As a result of the execution of the Stock Purchase Agreement, the Seller sold,79% of the issued and outstanding shares of common stock of the Company to the Purchaser in exchange for $2,500.
Item 5.02 Departure of Directors or Certain Officers; Election of Directors; Appointment of Certain Officers; Compensatory Arrangement of Certain Officers.
On January 3, 2013, Lisa Rubin, resigned from her positions as the Company’s Secretary and Treasurer.
On January 3, 2013, Pamela Elliot, resigned from her positions as the Company’s President, CEO and Director.
On January 3, 2013, 2011 a majority of the shareholders of the Company approved the appointment of Tamio Stehrenberger to the Board of Directors. In addition, at such time, Tamio Stehrenberger was appointed by the Board of Directors as the Company’s Chief Executive Officer, President and CFO and Scott Kendrick Warner as Secretary and Treasurer.
None of the appointed directors or officers entered into an employment agreement with the Company, nor will any be compensated for their services as officers or directors of the Company.

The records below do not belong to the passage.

theorem MemForm.ceSendNext {ck : Nat} {c : CeCmd} (hs : MemForm s) : MemForm (s.ceSendNext ck c) := by
  unfold State.ceSendNext
  split
  · exact hs.ceFail
  · refine hs.ite ?_
    dsimp only
    split
    · exact (hs.ceFetch.of_snd ‹_›).ceFail
    · exact (hs.ceFetch.of_snd ‹_›)
    · exact (hs.ceFetch.of_snd ‹_›).updCmd.ceDeliver.reservePush.ite (hs.ceFetch.of_snd ‹_›).updCmd.ceDeliver

theorem execCeCommandStart_keepsForm {ck : Nat} : KeepsForm s (execCeCommandStart ck s) := by
  refine .next fun hs => ?_
  dsimp only
  split
  · exact hs.ceSendNext.ceCheck.pushOnce
  · split
    · exact hs
    · exact hs.setCore.ceCheck.retry.pushOnce

theorem MemForm.placeMarked {reader : Option Nat} {a : Nat} {d : List Byte} {marks : List Bool} (hs : MemForm s) :
    MemForm (s.placeMarked reader a d marks) := by
  unfold State.placeMarked
  exact .afterLines (.recordLines (hs.overwriteAll.foldl fun hs => hs.putBytes))

theorem MemForm.deliverLine {reader : Option Nat} {d : Delivery} (hs : MemForm s) : MemForm (s.deliverLine reader d) := by
  unfold State.deliverLine
  dsimp only
  split
  · exact .countBarrier (hs.overwriteAll.placeMarked.ite hs.overwriteAll.placeMarked)
  · exact hs.overwriteAll.placeMarked.ite hs.overwriteAll.placeMarked

theorem MemForm.poisonBarrier {ck i : Nat} (hs : MemForm s) : MemForm (s.poisonBarrier ck i) := hs.putBarrier

theorem execCopyqMessagePush_keepsForm {ck id : Nat} : KeepsForm s (execCopyqMessagePush ck id s) := by
  refine .next fun hs => ?_
  split
  · exact hs
  · refine hs.ite (hs.pushOnce.ite ?_)
    split
    · exact hs.updCmd.ceFail
    · exact hs.updCmd.engineSendUnder.ceSent

theorem MemForm.sendNotices {ck : Nat} {c : CeCmd} (hs : MemForm s) : MemForm (s.sendNotices ck c) := by
  unfold State.sendNotices
  split
  · exact hs
  · exact hs
  · exact .foldl (hs.foldl fun hs => hs.push.ite hs.engineSend) fun hs => hs.engineSend

theorem MemForm.serverSend {ck op off n : Nat} {d : Reg80} {targets : List Nat} {b : Reg80} (hs : MemForm s) :
    MemForm (s.serverSend ck op off n d targets b) := by
  unfold State.serverSend
  exact hs.setCore.pushOnce

theorem MemForm.redUp {ck : Nat} (hs : MemForm s) : MemForm (s.redUp ck) := by
  unfold State.redUp
  exact hs.serverSend

theorem MemForm.redDown {ck off n : Nat} (hs : MemForm s) : MemForm (s.redDown ck off n) := by
  unfold State.redDown
  exact hs.setCore.pushOnce.ite hs.setCore.serverSend

theorem MemForm.redFull {ck : Nat} (hs : MemForm s) : MemForm (s.redFull ck) := by
  unfold State.redFull
  exact hs.countBarrier.redDown.ite hs.updCore.redUp

theorem MemForm.redWait {ck : Nat} {on : Bool} (hs : MemForm s) : MemForm (s.redWait ck on) := by
  unfold State.redWait
  exact hs.updStrand.pushOnce.ite hs.updStrand
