-- ==== Sys2Proof/Machine/Ops.lean ====
section
/-! DEFINITION. The operations the meanings share: the checksum (R60, R63), the byte split of a 16-bit
field (R26, R46), the frame builders (R70, R71, R75), the calibration-bit patch (R76), the packing of a
byte sequence into a port (R17), and how an operation answers on the output ports (R18, R55).

There is no exception to take and none to return from (R102, R106): an outcome other than `OK` is a
result on a port. `answerIllegal` is the one shared operation for an invocation that is malformed. There
are no memory operations (R29). -/

namespace Sys2Proof.Machine

/-! ### The function level -/

/-- R61: one step of the checksum; the carry out of bit 7 is discarded (R63). -/
def csumAdd (sum b : Byte) : Byte := sum + b

/-- R60's loop: the truncated 8-bit sum of a byte sequence of any length, starting from 0. -/
def csum (bytes : List Byte) : Byte := bytes.foldl csumAdd 0

/-- R88, R86: `validate` of the data bytes against the supplied checksum byte; no byte is skipped. -/
def validate (data : List Byte) (chk : Byte) : Bool := csum data == chk

/-- Bits 15 to 8 of a 16-bit field, which are sent first (R26, R46). -/
def hiByte (v : Half) : Byte := v.extractLsb' 8 8

/-- Bits 7 to 0 of a 16-bit field (R46). -/
def loByte (v : Half) : Byte := v.extractLsb' 0 8

/-- R26, R46: the 16-bit value `hi * 256 + lo`. -/
def bigEndian (hi lo : Byte) : Half := hi ++ lo

/-- R75: data bytes with their recomputed checksum as the last byte. -/
def withChecksum (data : List Byte) : List Byte := data ++ [csum data]

/-- The bytes of a command that its checksum covers (R40, R41, R47): opcode, register high, register low
and, in format C4, the value. -/
def commandData (opcode : Byte) (reg : Half) (value : Option Byte) : List Byte :=
  [opcode, hiByte reg, loByte reg] ++ value.toList

/-- `build_command(opcode, register, value?)` (R70, R71): format C3 without a value, C4 with one. -/
def buildCommand (opcode : Byte) (reg : Half) (value : Option Byte) : List Byte :=
  withChecksum (commandData opcode reg value)

/-- The measure command's bytes (R45, R72). -/
def measureFrame : List Byte := [0x22, 0x00, 0x08, 0x2A]

/-- The read-control command's bytes (R45, R73). -/
def readControlFrame : List Byte := [0x41, 0x00, 0x3E, 0x7F]

/-- The checksum of the write-control command for a register byte (R74). -/
def writeControlSum (v : Byte) : Byte := 0x6F + v

/-- The write-control command for a register byte (R45, R74). -/
def writeControlFrame (v : Byte) : List Byte := [0x31, 0x00, 0x3E, v, writeControlSum v]

/-- The calibration-interval write, format CI, which has no checksum byte (R42, R78). -/
def calIntervalFrame (interval : Half) : List Byte := [0x01, 0x40, hiByte interval, loByte interval]

/-- R76: bit 1 forced to the desired state, every other bit kept. -/
def patch (v : Byte) (desired : Bool) : Byte := if desired then v ||| 0x02 else v &&& 0xFD

/-! ### Packing (R17) -/

/-- The number whose bits `[8i+7:8i]` are byte `i` of the sequence. -/
def packNat : List Byte → Nat
  | [] => 0
  | b :: bs => b.toNat + 256 * packNat bs

/-- The `frame` port for a byte sequence of at most five bytes; positions beyond its end are 0. -/
def packFrame (bytes : List Byte) : FrameBits := BitVec.ofNat 40 (packNat bytes)

/-- Byte `i` of the `frame` port. -/
def frameByte (f : FrameBits) (i : Nat) : Byte := f.extractLsb' (8 * i) 8

/-- The first `n` bytes of the `frame` port, as the environment sends them (R25). -/
def frameBytes (f : FrameBits) (n : Nat) : List Byte := (List.range n).map (frameByte f)

/-- The `buf` port as the `8 * BUF_MAX` bits it is (R15, R17). -/
def bufPort (p : Params) (inp : InPorts) : BitVec (8 * p.bufMax) := BitVec.ofNat _ (packNat inp.buf)

/-! ### Ports -/

/-- The value on the `op` port: what the next step performs (R51). -/
def fetchOp (s : State) : BitVec 4 := s.inp.op

/-- The environment puts an op code on the `op` port (R11: which operation is its choice). -/
def placeOp (s : State) (op : BitVec 4) : State := { s with inp := { s.inp with op := op } }

/-- The low four bits of a table word below bit `nbits`: the `op` port's part of it (R51). -/
def opOfWord (nbits w : Nat) : BitVec 4 := BitVec.ofNat 4 (w % 2 ^ nbits)

/-- The environment puts values on all input ports between two invocations (R136). -/
def presentInputs (s : State) (inp : InPorts) : State := { s with inp := inp }

/-- R14: the output ports take the values of the selected operation; nothing else changes. -/
def drive (s : State) (out : OutPorts) : State := { s with out := out }

/-- An operation delivers its results and the step is over (R106: in the same invocation). -/
def answer (s : State) (out : OutPorts) : Host.Outcome State Fault Refusal := .next (drive s out)

/-- R54, R55: a malformed invocation gives `ILLEGAL` and every other output 0. -/
def illegalOut : OutPorts := { OutPorts.zero with outcome := .illegal }

/-- The one way an invocation is turned away (R54, R55). -/
def answerIllegal (s : State) : Host.Outcome State Fault Refusal := answer s illegalOut

/-- The outputs of an ENC operation: the frame, its length and the checksum appended (R16). -/
def frameOut (bytes : List Byte) (sum : Byte) : OutPorts :=
  { OutPorts.zero with
    frame := packFrame bytes, frameLen := BitVec.ofNat 3 bytes.length, sum := sum }

end Sys2Proof.Machine
end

The following is certain biographical and other information regarding the newly appointed officer and director:
Tamio Lucien Stehrenberger, age 31, All Officer Positions and Sole Director
From 10/06-4/09 Founded and acted as President and CEO of Luxe Automotive Group, Inc., a luxury/exotic car leasing company with locations in Salt Lake City, Utah and Fort Lauderdale, Florida with revenues of $1M in its first calendar year, and a fleet of 72 vehicles.
From 4/09-4/11 founded and developed BekoZone.com, which later became MatchTrade.com
From 4/11-present founded and continually developed MatchTrade.com, now ready for public beta testing.
From 10/2005-present, played hockey at the professional level for the Utah Grizzlies, farm team for the NHL's Calgary Flames.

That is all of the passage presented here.